The logic that causes these errors actually makes the situation better, it speeds up the processing. But if you insist, just make these 2 futures run sequentially by adding await on each of them: https://github.com/near/near-indexer-for-explorer/blob/master/indexer/src/main.rs#L42-L67

As I said, I need to dig into the code, but that's actually pretty promising! I'll check what I can do. Also, I indeed don't need every tables but the one I need are the biggest therefore it was kind of superficial to remove them from a db size point of view but if it could accelerate significantly the indexing process I'll check that too.
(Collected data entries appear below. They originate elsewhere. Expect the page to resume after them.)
-- ==== Sys2Proof/Laws/State.lean ====
section
/-! SUPPORT. One lemma per field for each update of the state, true by rfl, so that no proof unfolds a record update. -/

namespace Sys2Proof.Machine

/-! ### `clearResponse` -/

@[simp] theorem State.clearResponse_sess (s : State) : s.clearResponse.sess = s.sess := rfl
@[simp] theorem State.clearResponse_obf (s : State) : s.clearResponse.obf = s.obf := rfl
@[simp] theorem State.clearResponse_delay (s : State) : s.clearResponse.delay = s.delay := rfl
@[simp] theorem State.clearResponse_handle (s : State) : s.clearResponse.handle = s.handle := rfl
@[simp] theorem State.clearResponse_mLat (s : State) : s.clearResponse.mLat = s.mLat := rfl
@[simp] theorem State.clearResponse_seq (s : State) : s.clearResponse.seq = s.seq := rfl
@[simp] theorem State.clearResponse_cnt (s : State) : s.clearResponse.cnt = s.cnt := rfl
@[simp] theorem State.clearResponse_frame (s : State) : s.clearResponse.frame = s.frame := rfl
@[simp] theorem State.clearResponse_rValid (s : State) : s.clearResponse.rValid = false := rfl
@[simp] theorem State.clearResponse_rStatus (s : State) : s.clearResponse.rStatus = 0 := rfl
@[simp] theorem State.clearResponse_rObf (s : State) : s.clearResponse.rObf = false := rfl
@[simp] theorem State.clearResponse_x (s : State) : s.clearResponse.x = Sample.zero := rfl
@[simp] theorem State.clearResponse_tReqValid (s : State) : s.clearResponse.tReqValid = s.tReqValid := rfl
@[simp] theorem State.clearResponse_tReqWord (s : State) : s.clearResponse.tReqWord = s.tReqWord := rfl
@[simp] theorem State.clearResponse_wStart (s : State) : s.clearResponse.wStart = s.wStart := rfl
@[simp] theorem State.clearResponse_cmds (s : State) : s.clearResponse.cmds = s.cmds := rfl
@[simp] theorem State.clearResponse_inputs (s : State) : s.clearResponse.inputs = s.inputs := rfl
@[simp] theorem State.clearResponse_later (s : State) : s.clearResponse.later = s.later := rfl
@[simp] theorem State.clearResponse_trace (s : State) : s.clearResponse.trace = s.trace := rfl

/-! ### `respondWith` -/

@[simp] theorem State.respondWith_sess (s : State) (st : Byte) (y : Sample) : (s.respondWith st y).sess = s.sess := rfl
@[simp] theorem State.respondWith_obf (s : State) (st : Byte) (y : Sample) : (s.respondWith st y).obf = s.obf := rfl
@[simp] theorem State.respondWith_delay (s : State) (st : Byte) (y : Sample) : (s.respondWith st y).delay = s.delay := rfl
@[simp] theorem State.respondWith_handle (s : State) (st : Byte) (y : Sample) : (s.respondWith st y).handle = s.handle := rfl
@[simp] theorem State.respondWith_mLat (s : State) (st : Byte) (y : Sample) : (s.respondWith st y).mLat = s.mLat := rfl
@[simp] theorem State.respondWith_seq (s : State) (st : Byte) (y : Sample) : (s.respondWith st y).seq = .idle := rfl
@[simp] theorem State.respondWith_cnt (s : State) (st : Byte) (y : Sample) : (s.respondWith st y).cnt = s.cnt := rfl
@[simp] theorem State.respondWith_frame (s : State) (st : Byte) (y : Sample) : (s.respondWith st y).frame = s.frame := rfl
@[simp] theorem State.respondWith_rValid (s : State) (st : Byte) (y : Sample) : (s.respondWith st y).rValid = true := rfl
@[simp] theorem State.respondWith_rStatus (s : State) (st : Byte) (y : Sample) : (s.respondWith st y).rStatus = st := rfl
@[simp] theorem State.respondWith_rObf (s : State) (st : Byte) (y : Sample) : (s.respondWith st y).rObf = s.modeBit := rfl
@[simp] theorem State.respondWith_x (s : State) (st : Byte) (y : Sample) : (s.respondWith st y).x = y := rfl
@[simp] theorem State.respondWith_tReqValid (s : State) (st : Byte) (y : Sample) : (s.respondWith st y).tReqValid = s.tReqValid := rfl
@[simp] theorem State.respondWith_tReqWord (s : State) (st : Byte) (y : Sample) : (s.respondWith st y).tReqWord = s.tReqWord := rfl
@[simp] theorem State.respondWith_wStart (s : State) (st : Byte) (y : Sample) : (s.respondWith st y).wStart = s.wStart := rfl
@[simp] theorem State.respondWith_cmds (s : State) (st : Byte) (y : Sample) : (s.respondWith st y).cmds = s.cmds := rfl
@[simp] theorem State.respondWith_inputs (s : State) (st : Byte) (y : Sample) : (s.respondWith st y).inputs = s.inputs := rfl
@[simp] theorem State.respondWith_later (s : State) (st : Byte) (y : Sample) : (s.respondWith st y).later = s.later := rfl
@[simp] theorem State.respondWith_trace (s : State) (st : Byte) (y : Sample) : (s.respondWith st y).trace = s.trace := rfl

/-! ### `respond` -/

@[simp] theorem State.respond_sess (s : State) (st : Byte) : (s.respond st).sess = s.sess := rfl
@[simp] theorem State.respond_obf (s : State) (st : Byte) : (s.respond st).obf = s.obf := rfl
@[simp] theorem State.respond_delay (s : State) (st : Byte) : (s.respond st).delay = s.delay := rfl
@[simp] theorem State.respond_handle (s : State) (st : Byte) : (s.respond st).handle = s.handle := rfl
@[simp] theorem State.respond_mLat (s : State) (st : Byte) : (s.respond st).mLat = s.mLat := rfl
@[simp] theorem State.respond_seq (s : State) (st : Byte) : (s.respond st).seq = .idle := rfl
@[simp] theorem State.respond_cnt (s : State) (st : Byte) : (s.respond st).cnt = s.cnt := rfl
@[simp] theorem State.respond_frame (s : State) (st : Byte) : (s.respond st).frame = s.frame := rfl
@[simp] theorem State.respond_rValid (s : State) (st : Byte) : (s.respond st).rValid = true := rfl
@[simp] theorem State.respond_rStatus (s : State) (st : Byte) : (s.respond st).rStatus = st := rfl
@[simp] theorem State.respond_rObf (s : State) (st : Byte) : (s.respond st).rObf = s.modeBit := rfl
@[simp] theorem State.respond_x (s : State) (st : Byte) : (s.respond st).x = Sample.zero := rfl
@[simp] theorem State.respond_tReqValid (s : State) (st : Byte) : (s.respond st).tReqValid = s.tReqValid := rfl
@[simp] theorem State.respond_tReqWord (s : State) (st : Byte) : (s.respond st).tReqWord = s.tReqWord := rfl
@[simp] theorem State.respond_wStart (s : State) (st : Byte) : (s.respond st).wStart = s.wStart := rfl
@[simp] theorem State.respond_cmds (s : State) (st : Byte) : (s.respond st).cmds = s.cmds := rfl
@[simp] theorem State.respond_inputs (s : State) (st : Byte) : (s.respond st).inputs = s.inputs := rfl
@[simp] theorem State.respond_later (s : State) (st : Byte) : (s.respond st).later = s.later := rfl
@[simp] theorem State.respond_trace (s : State) (st : Byte) : (s.respond st).trace = s.trace := rfl

/-! ### `raiseError` -/

@[simp] theorem State.raiseError_sess (s : State) (e : ErrorKind) : (s.raiseError e).sess = e.session s.sess := rfl
@[simp] theorem State.raiseError_obf (s : State) (e : ErrorKind) : (s.raiseError e).obf = s.obf := rfl
@[simp] theorem State.raiseError_delay (s : State) (e : ErrorKind) : (s.raiseError e).delay = s.delay := rfl
@[simp] theorem State.raiseError_handle (s : State) (e : ErrorKind) : (s.raiseError e).handle = s.handle := rfl
@[simp] theorem State.raiseError_mLat (s : State) (e : ErrorKind) : (s.raiseError e).mLat = s.mLat := rfl
@[simp] theorem State.raiseError_seq (s : State) (e : ErrorKind) : (s.raiseError e).seq = .idle := rfl
@[simp] theorem State.raiseError_cnt (s : State) (e : ErrorKind) : (s.raiseError e).cnt = s.cnt := rfl
@[simp] theorem State.raiseError_frame (s : State) (e : ErrorKind) : (s.raiseError e).frame = s.frame := rfl
@[simp] theorem State.raiseError_rValid (s : State) (e : ErrorKind) : (s.raiseError e).rValid = true := rfl
@[simp] theorem State.raiseError_rStatus (s : State) (e : ErrorKind) : (s.raiseError e).rStatus = e.code := rfl
@[simp] theorem State.raiseError_rObf (s : State) (e : ErrorKind) : (s.raiseError e).rObf = (e.session s.sess == .ready && s.obf) := rfl
@[simp] theorem State.raiseError_x (s : State) (e : ErrorKind) : (s.raiseError e).x = Sample.zero := rfl
@[simp] theorem State.raiseError_tReqValid (s : State) (e : ErrorKind) : (s.raiseError e).tReqValid = s.tReqValid := rfl
@[simp] theorem State.raiseError_tReqWord (s : State) (e : ErrorKind) : (s.raiseError e).tReqWord = s.tReqWord := rfl
@[simp] theorem State.raiseError_wStart (s : State) (e : ErrorKind) : (s.raiseError e).wStart = s.wStart := rfl
@[simp] theorem State.raiseError_cmds (s : State) (e : ErrorKind) : (s.raiseError e).cmds = s.cmds := rfl
@[simp] theorem State.raiseError_inputs (s : State) (e : ErrorKind) : (s.raiseError e).inputs = s.inputs := rfl
@[simp] theorem State.raiseError_later (s : State) (e : ErrorKind) : (s.raiseError e).later = s.later := rfl
@[simp] theorem State.raiseError_trace (s : State) (e : ErrorKind) : (s.raiseError e).trace = s.trace := rfl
telezhnaya commented 1 year ago

the one I need are the biggest

Which one do you need, btw?

klefevre commented 1 year ago

We need:

telezhnaya commented 1 year ago

@klefevre take a look at https://github.com/near/near-microindexers

They have improved structure, additional columns Also, we use there sqlx instead of diesel, so it may be a little faster (but I haven't measured)

klefevre commented 1 year ago

@telezhnaya That's awesome! How did i not see this repo before!?

If I follow you correctly, If I want all tables I indicated I'll need to merge logics from both indexer-balances (your assumption is right, I need to follow balances updates) and indexer-events repositories to get my own indexer. Right?

Also, you didn't answer my question regarding potentially dropping foreign keys and indexes before starting indexing. Once finished, I would then add them. As I don't need to perform queries during initial indexation, this would speed up the process like crazy. However if indexers somehow use these constraints to dedup stuff then I'll keep them. WDYT?

telezhnaya commented 1 year ago

@klefevre

I'll need to merge logics

Not even merge, just run them in parallel :) Note, if you want transactions/receipts - there is indexer_base for this, but I haven't tested it massively. I think I'd change the structure more. So maybe it's better still to use indexer-for-explorer for the rest of the tables.

Also, you didn't answer my question regarding potentially dropping foreign keys and indexes before starting indexing. Once finished, I would then add them.

You need to keep primary keys and unique constraints/indexes. All the others (including all non-unique indexes, btree or whatever) you can drop and create in the end.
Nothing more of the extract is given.